Обсуждая с ним странное поведения «их драгоценной жемчужины» – так поэтически Турасава звал Майкла Чайку, – он честно сказал, что совсем не уверен в том, что именно Майкл Чайка будет представлять Канаду на Олимпиаде в России. Если бы чудеса Чайки были его рутиной, он бы их повторял и повторял. А он скрипит и тужится, прикрывается трауром, эмоциональным срывом. Брехня все это. Просто он больше не способен на чудеса.

Турасава не хотел верить, хватался за соломинку надежды, хотя он вовсе не тонул. Все у него было бы в полном порядке, даже если бы фигурист Чайка вообще никогда не рождался на свет. Турасаве было и удобнее, и выгоднее тянуть время, делать вид, что у Майкла Чайки дела идут лучше некуда, что «летучий канадец», выпестованный в Canadian Skating Union под руководством Акара Турасавы, навсегда останется таким же символом Канады, как Ниагарский водопад!

Для Криса Синчаука поведение Турасавы было загадкой.

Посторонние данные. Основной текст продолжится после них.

/-! ### Operations answered by a given draw -/

/-- The operation failed under the draw `d` (R105, R106, R109, R168): the error is Timeout, else HardwareFault, else
VerifyMismatch, and the hardware is left as R109 says. -/
structure Failed (op : NvmOp) (d : NvmDraw) (e : EngineError) (s t : State) : Prop where
  ran : OpRan op s t
  code : e.code = if d.fin = .late then 3 else if d.status = .fault then 4 else 5
  status : t.nvmStatus = d.status
  busy : t.nvmBusy = decide (d.fin = .late)
  mark : t.timedOut = decide (d.fin = .late)
  time : d.fin = .late → s.now + op.limit s.cfg < t.now

/-- Where the answer is a draw that stands as it is, the operation runs to that draw made legal. -/
theorem physicalOp_of_draw {op : NvmOp} {s : State} {d : NvmDraw} (hs : Startable op s)
    (ha : s.nvmAnswers[0]? = some (.outcome d) ∨
      (s.nvmAnswers[0]? = some (.sound d) ∧ premisesApply s.cfg s.flash op = false)) :
    physicalOp op s = runDraw op (legalDraw s.cfg s.freeCount op d) s.nextAnswer.2 := by
  rw [physicalOp_of_startable hs]
  cases hn : s.nvmAnswers with
  | nil => rcases ha with ha | ⟨ha, _⟩ <;> rw [hn] at ha <;> cases ha
  | cons x rest =>
    rcases ha with ha | ⟨ha, hp⟩ <;> rw [hn] at ha <;> cases ha
    · simp [State.nextAnswer, hn]
    · simp [State.nextAnswer, hn, hp]

/-- A draw that is Late or reports a fault fails the operation. -/
theorem runDraw_fails {op : NvmOp} {s u : State} {d d' : NvmDraw} (hs : Startable op s) (hd : LegalDraw s.cfg op d')
    (hu : ∃ k, u = { s with nvmAnswers := s.nvmAnswers.tail, freeCount := k }) (h1 : d'.fin = d.fin)
    (h2 : d'.status = d.status) (hf : d.fin = .late ∨ d.status = .fault) :
    ∃ e t, runDraw op d' u = .raised e t ∧ Failed op d e s t := by
  have h := runDraw_sat hs hd hu
  generalize hr : runDraw op d' u = r at h
  cases r with
  | ok a t =>
    rcases hf with hf | hf
    · rw [← h1, h.2.1] at hf; cases hf
    · rw [← h2, h.2.2.1] at hf; cases hf
  | raised e t =>
    obtain ⟨h3, _, h5, h6⟩ := h
    rw [h1, h2] at h6
    refine ⟨e, t, rfl, h3, ?_, h5.trans h2, ?_, ?_, ?_⟩ <;>
      rcases h6 with ⟨rfl, h7, h8, h9, h10⟩ | ⟨rfl, h7, h8, h9, h10⟩
    · simp [h7, EngineError.code]
    · simp [h7, h8, EngineError.code]
    · simp [State.nvmBusy, h7, h8]
    · simp [State.nvmBusy, h7, h9]
    · simp [h7, h9]
    · simp [h7, h10]
    · exact fun _ => h10
    · rw [h7]; intro h; cases h
  | powerLost c t => exact h.elim
  | refused r => exact absurd hr (by unfold runDraw; cases d'.fin <;> simp <;> split <;> simp)
  | fault f => exact absurd hr (by unfold runDraw; cases d'.fin <;> simp <;> split <;> simp)

/-- A draw that completes in time without fault lets the operation go on, with the draw's content in flash. -/
theorem runDraw_goes {op : NvmOp} {s u : State} {d : NvmDraw} (hs : Startable op s) (hd : LegalDraw s.cfg op d)
    (hu : ∃ k, u = { s with nvmAnswers := s.nvmAnswers.tail, freeCount := k }) (h1 : d.fin = .inTime)
    (h2 : d.status = .ok) :
    ∃ t, runDraw op d u = .ok () t ∧ OpRan op s t ∧ t.inFlight = none ∧ t.timedOut = false ∧ t.nvmStatus = .ok ∧
      t.flash = s.flash.writeBytes op.start d.content := by
  have h := runDraw_sat hs hd hu
  have hr : runDraw op d u = .ok () ((u.clearStatus.startNvm op).completeNvm op d) := by
    simp [runDraw, h1, h2]
  rw [hr] at h
  exact ⟨_, hr, h.1, h.2.2.2.1, h.2.2.2.2.1, h2, h.2.2.2.2.2⟩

Дурак он, что ли? Оказалось самое неожиданное: он дример. От слова «dream» – мечта.

В тот период, когда Турасаву награждали и многократно принимали на самом-самом канадском верху (в связи с победой Чайки), в порыве эйфории, рассказывая о том, как его там, на Парламентском холме, чествуют, Турасава случайно признался Крису, что в юности писал стихи. Хорошие. По-японски.

Почему в этом надо было признаваться, словно в какой-то полуприличной детской слабости… вроде недержания мочи во сне? Разве в этом можно было усмотреть хоть что-нибудь постыдное? Конечно нет! Но Турасава стеснялся, и Синчаук его в этом понимал. Он бы тоже стеснялся.

Глава 142

Канада. Оттава

Сказать, что Акар Турасава стеснялся своей поэтической одаренности, значит, не сказать ничего. Тура-сава хотел, чтобы весь мир знал, как же сильно он стесняется своей поэтической одаренности! Это был камуфляж, подсадная уточка. Столь же гениальная и поэтичная, как светлая душа Акара. По-настоящему Акар стеснялся совсем другого – того, как и почему он был женат.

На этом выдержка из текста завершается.